Data records

-- ==== Sys2Proof/Machine/Presence.lean ====
section
/-! DEFINITION. The Sense Units' events (R40 to R44, R55 to R58) and the ends of the clear rest (R61) and of the fault cooldown
(R59). -/

namespace Sys2Proof.Machine

open Sys2Proof

/-- A band change acted on by the SU's mode (R41 to R43, R55, R57). -/
def State.bandChanged (s : State) (p : PortNo) (band : Band) : State :=
  let was := (s.sense p).band.present
  let s := s.modSense p fun u => { u with band := band }
  match (s.sense p).mode with
  | .disabled => s
  | .watch => if band.present then s.enterSensing p else s
  | .debounce => if band.present then s.enterSensing p else s.enterVacant p
  | .attached =>
    if band.present then s.modSense p fun u => { u with detachTimer := none }
    else if was then s.modSense p fun u => { u with detachTimer := some Config.detachDebounce }
    else s

/-- PRESENCE_BAND_CHANGE (R41). The band follows the input while RESET# is low too (entry 7); the band the input already lies
in is no change. -/
def execPresenceBandChange (port : PortNo) (band : Band) (s : State) : Host.Outcome State Fault Refusal :=
  if (s.sense port).band = band then .next s
  else if s.resetLow then .next (s.modSense port fun u => { u with band := band })
  else event s fun s => s.bandChanged port band

/-- The attach debounce concludes with class c (R44): class and floor, ATTACHED mode, notice ATTACH, and the floor request,
answered by the pass (R25). -/
def State.attached (s : State) (p : PortNo) : State :=
  let cls := (s.sense p).band.cls
  let s := s.modSense p fun u => { u with mode := .attached, attachTimer := none, detachTimer := none, detachReported := false }
  let s := s.modEntry p fun e => { e with state := .starved, cls := cls, floor := cls.floor }
  let s := s.notice p (.attach cls)
  let e := s.entry p
  let s := (s.modPool fun b => b.addEntry p .floor e.floor e.policy.priority).runPass
  if (s.entry p).state = .starved then s.notice p (.starved cls cls.floor) else s

/-- The attach debounce runs with the input in a class band (R43). -/
def SenseUnit.debouncing (u : SenseUnit) : Bool := u.mode = .debounce && u.attachTimer.isSome && u.band.present

/-- ATTACH (R44). -/
def execAttach (port : PortNo) (s : State) : Host.Outcome State Fault Refusal :=
  if (s.sense port).debouncing && (s.entry port).state = .sensing then event s fun s => s.attached port else .next s

/-- LC takes the SU's detach report (R57). -/
def State.detached (s : State) (p : PortNo) : State :=
  let s := s.modSense p fun u => { u with detachTimer := none }
  match (s.entry p).state with
  | .powering | .starved | .powered | .claiming | .cutting | .clearing => s.teardown p .detach none
  | .faulted => (s.modSense p fun u => { u with detachReported := true }).notice p .detach
  | .off | .vacant | .sensing => s

/-- DETACH (R55, R57). -/
def execDetach (port : PortNo) (s : State) : Host.Outcome State Fault Refusal :=
  if (s.sense port).detachTimer.isSome then event s fun s => s.detached port else .next s

/-- A raw level change of PFLT starts the filter, or cancels it where the level is again the sampled one (R56). -/
def SenseUnit.faultChanged (u : SenseUnit) (asserted : Bool) : SenseUnit :=
  { u with fault := asserted, filter := if asserted = u.sampled then none else some Config.faultFilter }

/-- FAULT_INPUT_CHANGE (R56). While RESET# is low the sampled state follows the input (entries 7 and 9). -/
def execFaultInputChange (port : PortNo) (asserted : Bool) (s : State) : Host.Outcome State Fault Refusal :=
  if (s.sense port).fault = asserted then .next s
  else if s.resetLow then .next (s.modSense port fun u => { u with fault := asserted, sampled := asserted, filter := none })
  else event s fun s => s.modSense port fun u => u.faultChanged asserted

/-- The filtered level is taken; asserted while PEN is on it is reported (R56, R58). -/
def State.faultFiltered (s : State) (p : PortNo) : State :=
  let s := s.modSense p fun u => { u with sampled := u.fault, filter := none }
  if (s.sense p).sampled && (s.power p).pen then s.faultAssert p else s

/-- FAULT_INPUT_FILTERED (R56). -/
def execFaultInputFiltered (port : PortNo) (s : State) : Host.Outcome State Fault Refusal :=
  if (s.sense port).filter.isSome then event s fun s => s.faultFiltered port else .next s

/-- The port is sensed again, or is VACANT, with notice DETACH unless a detach was already reported (R59, R61). -/
def State.resense (s : State) (p : PortNo) : State :=
  if (s.sense p).band.present then s.enterSensing p
  else
    let told := (s.sense p).detachReported
    let s := s.enterVacant p
    if told then s else s.notice p .detach

/-- The clear rest ends (R61): the port leaves CLEARING, so its line clear detector goes off (R83). -/
def State.restEnded (s : State) (p : PortNo) : State :=
  ((s.modEntry p fun e => { e with clearRest := none }).modTle p fun t =>
    { t with detector := false, lowLeft := none }).resense p

/-- CLEAR_REST_END (R61). -/
def execClearRestEnd (port : PortNo) (s : State) : Host.Outcome State Fault Refusal :=
  if (s.entry port).state = .clearing && (s.entry port).clearRest.isSome then event s fun s => s.restEnded port else .next s

/-- The fault cooldown ends (R59): it restarts while the sampled fault input is asserted. -/
def State.cooldownEnded (s : State) (p : PortNo) : State :=
  if (s.sense p).sampled then s.modEntry p fun e => { e with cooldown := some e.policy.cooldownTime }
  else (s.modEntry p fun e => { e with cooldown := none }).resense p

/-- FAULT_COOLDOWN_END (R59). -/
def execFaultCooldownEnd (port : PortNo) (s : State) : Host.Outcome State Fault Refusal :=
  if (s.entry port).state = .faulted && (s.entry port).cooldown.isSome then event s fun s => s.cooldownEnded port
  else .next s

end Sys2Proof.Machine
end

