-- ==== Sys2Proof/Certificates/Slice0/Obligations.lean ====
section
/-! DEFINITION. The statements for the provers. "The part" is a state of the model between two commands: `ready` says
that RESET# is high and that nothing is half done in QE and BP, `takes` and `takesLong` that the admission test of
R164 passes. -/

open Sys2Proof Sys2Proof.Machine

/-! ### The queue of commands and the Timebase -/

/-- One step takes the command at the front of the queue and is that command's effect on the state with the rest. -/
def Obligations.StepRunsFrontCommand : Prop :=
  ∀ (c : Instr) (rest : List Instr) (s : State),
    step { s with pending := c :: rest } = exec c { s with pending := rest }

/-- Every step answers a next state. A command's effect leaves the queue of commands alone. The model's choice (entry
2): with no command waiting, a step is nothing while RESET# is low, else it puts the first command that is due into the
queue (their order is entry 3), else a microsecond passes. A microsecond lowers every running timer by 1, which stands at
0, and changes nothing else; a sent test frame's echo time rises, and the idle guard counts to 200 while the line is high
and idle (R73), and stands still while a frame is sent or received (entry 22). A row is due exactly when its timer stands
at 0, a held entry passes its test, an engine may begin, an engine finds its line low while it compares it (R76, the moment
by entry 44), or the frame of an INTERNAL link test has been sent: its reception, with the bytes of that frame, is then due
(the model's choice, entry 27). -/
def Obligations.EveryStepAnswers : Prop :=
  (∀ (c : Instr) (s : State), ∃ t, exec c s = .next t ∧ t.pending = s.pending)
    ∧ ∀ s : State, s.pending = [] →
      (s.resetLow = true → step s = .next s)
        ∧ (∀ (c : Instr) (rest : List Instr), s.resetLow = false → s.due = c :: rest →
            step s = .next { s with pending := [c] })
        ∧ (s.resetLow = false → s.due = [] → step s = .next s.tick)
        ∧ (s.resetLow = false → s.due = [] → ∃ t, step s = .next t
            ∧ t.pool = s.pool ∧ t.qe = s.qe ∧ s.sameRest t ∧ t.psi.service = s.psi.service
            ∧ t.psi.transfer = (s.psi.transfer.map fun x => { x with left := x.left - 1 })
            ∧ ∀ p : PortNo,
              let idle := (s.tle p).tapLow = false ∧ (s.tle p).line = none ∧ (s.tle p).receiving = false
                ∧ ((s.tle p).test.all fun x => match x.mode, x.phase with
                    | .external, .sending _ => false
                    | _, _ => true) = true
              let guard := if idle then min 200 ((s.tle p).guard + 1) else (s.tle p).guard
              t.entry p =
                  { s.entry p with
                    lease := (s.entry p).lease.map fun l => if l.running then { l with remaining := l.remaining - 1 } else l
                    claim := (s.entry p).claim.map fun c => { c with timer := c.timer.map fun n => n - 1 }
                    cut := (s.entry p).cut.map fun c => if c.running then { c with deadline := c.deadline - 1 } else c
                    clearRest := (s.entry p).clearRest.map fun n => n - 1
                    cooldown := (s.entry p).cooldown.map fun n => n - 1 }
                ∧ t.sense p =
                  { s.sense p with
                    attachTimer := (s.sense p).attachTimer.map fun n => n - 1
                    detachTimer := (s.sense p).detachTimer.map fun n => n - 1
                    filter := (s.sense p).filter.map fun n => n - 1 }
                ∧ t.power p = { s.power p with settle := (s.power p).settle.map fun n => n - 1 }
                ∧ t.tle p =
                  { s.tle p with
                    line := (s.tle p).line.map fun u => match u with
                      | .frame x seq again left => .frame x seq again (left - 1)
                      | .clear order left => .clear order (left - 1)
                    window := (s.tle p).window.map fun n => n - 1
                    lowLeft := (s.tle p).lowLeft.map fun n => n - 1
                    guard := guard, ignoring := (s.tle p).ignoring && decide (guard ≠ 200)
                    test := (s.tle p).test.map fun x =>
                      { x with
                        timer := x.timer - 1
                        phase := match x.phase with
                          | .waiting => .waiting
                          | .sending left => .sending (left - 1)
                          | .sent us => .sent (us + 1) } })
    ∧ ∀ (s : State) (p : PortNo) (bytes : List Byte),
      (.limitWriteMade ∈ s.due ↔ (s.psi.transfer.any fun x => x.left = 0) = true)
        ∧ (.heldEntryTake ∈ s.due ↔ s.qe.engine = .running ∧ (s.qe.held.any fun e =>
            decide (s.qe.backlog.length + s.qe.slots.length < 24 ∧ (entryCode e ∈ longCodes → s.qe.slots.length < 8))) = true)
        ∧ (.settled p ∈ s.due ↔ (s.power p).settle = some 0)
        ∧ (.attach p ∈ s.due ↔ (s.entry p).state = .sensing ∧ (s.sense p).mode = .debounce
            ∧ (s.sense p).band.present = true ∧ (s.sense p).attachTimer = some 0)
        ∧ (.detach p ∈ s.due ↔ (s.sense p).detachTimer = some 0)
        ∧ (.faultInputFiltered p ∈ s.due ↔ (s.sense p).filter = some 0)
        ∧ (.leaseExpiry p ∈ s.due ↔ ((s.entry p).lease.any fun l => l.running && l.remaining = 0) = true)
        ∧ (.decisionWindowExpiry p ∈ s.due ↔
            ((s.entry p).claim.any fun c => decide (c.phase = .awaitHost ∧ c.timer = some 0)) = true)
        ∧ (.waitLimitExpiry p ∈ s.due ↔
            ((s.entry p).claim.any fun c => decide (c.phase = .awaitBudget ∧ c.timer = some 0)) = true)
        ∧ (.cutDeadline p ∈ s.due ↔ ((s.entry p).cut.any fun c => c.running && c.deadline = 0) = true)
        ∧ (.clearRestEnd p ∈ s.due ↔ (s.entry p).state = .clearing ∧ (s.entry p).clearRest = some 0)
        ∧ (.faultCooldownEnd p ∈ s.due ↔ (s.entry p).state = .faulted ∧ (s.entry p).cooldown = some 0)
        ∧ (.frameSent p ∈ s.due ↔ ((s.tle p).line.any fun u => match u with
            | .frame _ _ _ left => decide (left = 0)
            | .clear _ _ => false) = true ∨ (s.tle p).line = none ∧ ((s.tle p).test.any fun x => x.phase = .sending 0) = true)
        ∧ (.clearSent p ∈ s.due ↔ ((s.tle p).line.any fun u => match u with
            | .frame _ _ _ _ => false
            | .clear _ left => decide (left = 0)) = true)
        ∧ (.collision p ∈ s.due ↔ (s.tle p).tapLow = true ∧ (s.tle p).compares = true)
        ∧ (.ackWindowExpiry p ∈ s.due ↔ (s.tle p).window = some 0 ∧ (s.tle p).receiving = false)
        ∧ (.lineClearReceived p ∈ s.due ↔ (s.tle p).detector = true ∧ (s.tle p).lowLeft = some 0)
        ∧ (.transmitBegin p ∈ s.due ↔
            (s.tle p).guard = 200 ∧ (s.tle p).lineFree = true ∧ (s.tle p).canSend = true)
        ∧ (.linkTestTimeout p ∈ s.due ↔ ((s.tle p).test.any fun x => x.timer = 0) = true)
        ∧ (.linkTestReception p bytes ∈ s.due ↔ ((s.tle p).test.any fun x => match x.mode, x.phase with
            | .internal, .sent _ => decide (bytes = frameBytes .note 0 x.pattern)
            | _, _ => false) = true)

/-! ### Resets -/

/-- RESET# low and a soft reset return every lease table entry and PSI to the values of R1, R7 and R45, whatever state
a port was in, with no report. -/
def Obligations.ResetReturnsEveryEntryAndPsi : Prop :=
  ∀ (s : State) (c : Instr), (c = .powerOnReset ∨ c = .softReset ∧ s.resetLow = false) →
    ∃ t, exec c s = .next t ∧ t.pending = s.pending ∧ t.resetLow = decide (c = .powerOnReset) ∧ t.qe.backlog = []
      ∧ t.qe.summaries = Vector.replicate 8 { kinds := 0, notesDropped := 0 }
      ∧ (∀ p : PortNo, t.entry p =
          { state := .off, cls := .none, floor := 0, held := 0, tier := 0
            policy :=
              { priority := 3, ceiling := 0, autoGrant := false, leaseLength := 30, cutDeadline := 20, decisionWindow := 25
                waitLimit := 20, preemptible := true, retryLimit := 2, faultCooldown := 10 }
            faults := 0, strikes := 0, lastDraw := none, module := none, lease := none, claim := none, cut := none
            clearRest := none, cooldown := none, lowering := none, waiting := [], deferredAnnounce := none
            deferredCeiling := false })
      ∧ (∀ p : PortNo, t.power p = { pen := false, applied := 0, pendingWrite := none, settle := none })
      ∧ t.psi.service = [] ∧ t.psi.transfer = none
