-- ==== Sys2Proof/Syntax.lean ====
section
/-! DEFINITION. Syntax.lean: the steps of the Z7, one constructor per row of spec/opcode_table.json.

The instruction rows carry the fields of their encoding (R47 to R51), at the table's widths: a field of one bit
is a Bool, every other field a bit vector. A row whose mnemonic ends in _EXT, or whose opcode requires an EXT,
carries the EXT's payload fields as well (R50, R51). The event rows (RECONVERGENCE_POP to QUEUE_FULL_TIMEOUT)
are steps that are no instruction words: their arguments say which agent, queue entry or line acts, or carry what
the outside world brings. -/
namespace Sys2Proof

(What the task requires) Find "left => .sending (left - 1)" in the entries above and copy that whole line exactly, then each line after it through the line that contains "p).filter = some 0)".

(Task output)
                          | .sending left => .sending (left - 1)
                          | .sent us => .sent (us + 1) } })
    ∧ ∀ (s : State) (p : PortNo) (bytes : List Byte),
      (.limitWriteMade ∈ s.due ↔ (s.psi.transfer.any fun x => x.left = 0) = true)
        ∧ (.heldEntryTake ∈ s.due ↔ s.qe.engine = .running ∧ (s.qe.held.any fun e =>
            decide (s.qe.backlog.length + s.qe.slots.length < 24 ∧ (entryCode e ∈ longCodes → s.qe.slots.length < 8))) = true)
        ∧ (.settled p ∈ s.due ↔ (s.power p).settle = some 0)
        ∧ (.attach p ∈ s.due ↔ (s.entry p).state = .sensing ∧ (s.sense p).mode = .debounce
            ∧ (s.sense p).band.present = true ∧ (s.sense p).attachTimer = some 0)
        ∧ (.detach p ∈ s.due ↔ (s.sense p).detachTimer = some 0)
        ∧ (.faultInputFiltered p ∈ s.due ↔ (s.sense p).filter = some 0)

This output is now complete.